Contrary to defendant's contention, under the fellow officer rule (see People v Rosario, 78 NY2d 583, 588 [1991], cert denied 502 US 1109 [1992]), police officers in Washington had probable cause to arrest him based on the information contained in the National Crime Information Center bulletin issued with respect to defendant. The bulletin gave the license plate number of defendant's vehicle, asked officers to stop the "felony involved vehicle" and identify its occupants, described defendant's physical appearance, and identified him as a "possible murder suspect" who was believed to be armed (see People v Motter, 235 AD2d 582, 583, 586 [3d Dept 1997], lv denied 89 NY2d 1038 [1997]; People v Arefaine, 221 AD2d 979, 979 [4th Dept 1995], lv denied 87 NY2d 919 [1996]).

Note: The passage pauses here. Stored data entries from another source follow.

-- ==== Sys2Proof/Machine/Format.lean ====
section
/-! DEFINITION. FORMAT (R31 to R33) and the end of an ENGINE_FORMAT's abandoned close (R22). -/

namespace Sys2Proof.Machine

/-- A special account as FORMAT writes it: OPEN, day number 1, all else zero (R32). -/
def formatAccount (a : Nat) (kind : BitVec 3) : List (Nat × Word) :=
  [(a, 0#22 ++ accountOpen ++ 0#5 ++ kind), (a + 4, 1)]

/-- Steps 2 to 4: the account, lot and crate records (R32). -/
def State.formatRecords (s : State) : State :=
  let m := (s.store.clear (s.base 1) (bookLimit 1)).putAll
    (formatAccount (s.accountAddr 0) kindHall ++ formatAccount (s.accountAddr 1) kindPool ++
      formatAccount (s.accountAddr 2) kindCash)
  { s with store := (m.clear (s.base 2) (bookLimit 2)).clear (s.base 3) (bookLimit 3) }

/-- Step 5: every journal entry EMPTY, by its state word (R32, log 19). -/
def State.formatJournal (s : State) : State :=
  s.write (.inner .engine) ((List.range 256).map fun slot => (s.entryAddr slot, entryEmpty))

/-- One bay of step 6: the record and the copy IDLE and zero (R32). -/
def State.formatBay (s : State) (b : Fin 6) : State :=
  (s.write (.inner .engine) (wordsAt (s.bayAddr b.val) BayRecord.zero.words)).setBayCopy b BayRecord.zero

/-- Step 6 (R32). -/
def State.formatBays (s : State) : State :=
  (((((s.formatBay 0).formatBay 1).formatBay 2).formatBay 3).formatBay 4).formatBay 5

/-- The engine record of step 7 (R32). -/
def formatRecord (head : Word) (state : Byte) : EngineRecord := ⟨head, 1, 1, dayOpen, state⟩

/-- Step 7: the engine record, then the journal tail (R32, R205). -/
def State.formatEngine (s : State) : State :=
  let s := s.setEngineRecord (formatRecord 0 formatting)
  let s := s.write (.inner .engine) [(s.controlAddr 0xA0, 0)]
  { s with engine := { s.engine with tail := 0 } }

/-- What comes between the steps of a FORMAT or the entries of a close (R33, R189). -/
abbrev Between := RunPoint → State → State

/-- Nothing comes between. -/
def undisturbed : Between := fun _ s => s

/-- Steps 1 to 6 of FORMAT, in FORMATTING (R31, R32). -/
def State.formatStores (s : State) : State :=
  let s := { s with engine := { s.engine with state := .formatting } }
  let s := s.setEngineRecord { s.engine.copy with formatState := formatting }
  ((s.formatRecords).formatJournal).formatBays

/-- Step 8 of FORMAT: entry 0, and the head 1 (R32). -/
def State.formatEntry (s : State) (params : Params) (stamp : Stamp) : State :=
  s.writeEntry
    { kind := PostKind.format.code, source := .desk, reason := none, stamp := stamp, params := params,
      tray := [], images := [] }
    (formatRecord 1 formatting)

/-- Step 9 of FORMAT, and the release of its guard (R32). -/
def State.formatEnd (s : State) : State :=
  (s.setEngineRecord (formatRecord 1 formatted)).withGuard []

/-- Steps 1 to 9 of FORMAT, with what comes between them (R31 to R33). -/
def State.formatHall (s : State) (params : Params) (stamp : Stamp) (between : Between) : State :=
  let s := (between .before7 s.formatStores).formatEngine
  let s := (between .before8 s).formatEntry params stamp
  (between .before9 s).formatEnd

/-- FORMAT at application: the hall mode, then every bay IDLE (R17, R31). -/
def State.formatRefusal (s : State) : Option Reason :=
  firstFail [((modeRefusal s.engine.mode .format).isNone, .hallTrading), (s.baysIdle, .bayBusy)]

/-- FORMAT applied as the posting in hand (R31, R32). -/
def State.applyFormat (s : State) (p : Posting) (between : Between) : State :=
  match s.formatRefusal with
  | some r =>
    if s.isFormatted then (s.placeGuard [.engine]).refuse p r else s.refuseBare p r
  | none =>
    ((s.formatHall p.params p.stamp between).report p none (some 0) none []).endPosting

/-- FORMAT run by ENGINE_FORMAT: no report of its own; an abandoned close that has a source is
reported REFUSED STORE_ERROR without a sequence number (R22, log 33). -/
def State.forceFormat (s : State) (between : Between) : State :=
  let cause := s.engine.halt
  let s := s.formatHall Params.zero s.stamp between
  let s := { s with engine := { s.engine with halt := none, work := .none } }
  let s := match cause with
    | some (.close c) =>
      if c.reports then
        s.report { kind := PostKind.dayClose.code, source := c.source, params := Params.zero, tray := [],
                   stamp := c.stamp } (some .storeError) none none []
      else s
    | _ => s
  s.endPosting

end Sys2Proof.Machine
end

Defendant failed to preserve for our review his contentions that his statements to the police should be suppressed because the Uniform Criminal Extradition Act (UCEA) (CPL art 570; Wash Rev Code ch 10.88) is the exclusive means to effect an out-of-state arrest, and because officers from the Rochester Police Department purposely circumvented defendant's indelible right to counsel by choosing not to obtain an arrest warrant and use the procedures set forth in the UCEA (see CPL 470.05 [2]). In any event, even if the statements were obtained in violation of defendant's indelible right to counsel, any error in admitting those statements in evidence is harmless beyond a reasonable doubt (see People v Lopez, 16 NY3d 375, 386-387 [2011]; People v Crimmins, 36 NY2d 230, 240-241 [1975]) inasmuch as there is no "reasonable possibility that the . . . [error] might have contributed to the conviction" (Crimmins, 36 NY2d at [*2]241; see Lopez, 16 NY3d at 386-387). Likewise, we conclude that, even assuming, arguendo, that defendant's statements to the police were involuntary, any error in admitting those statements is harmless beyond a reasonable doubt (see Lopez, 16 NY3d at 386-387; Crimmins, 36 NY2d at 240-241).

Finally, defendant's sentence is not unduly harsh or severe.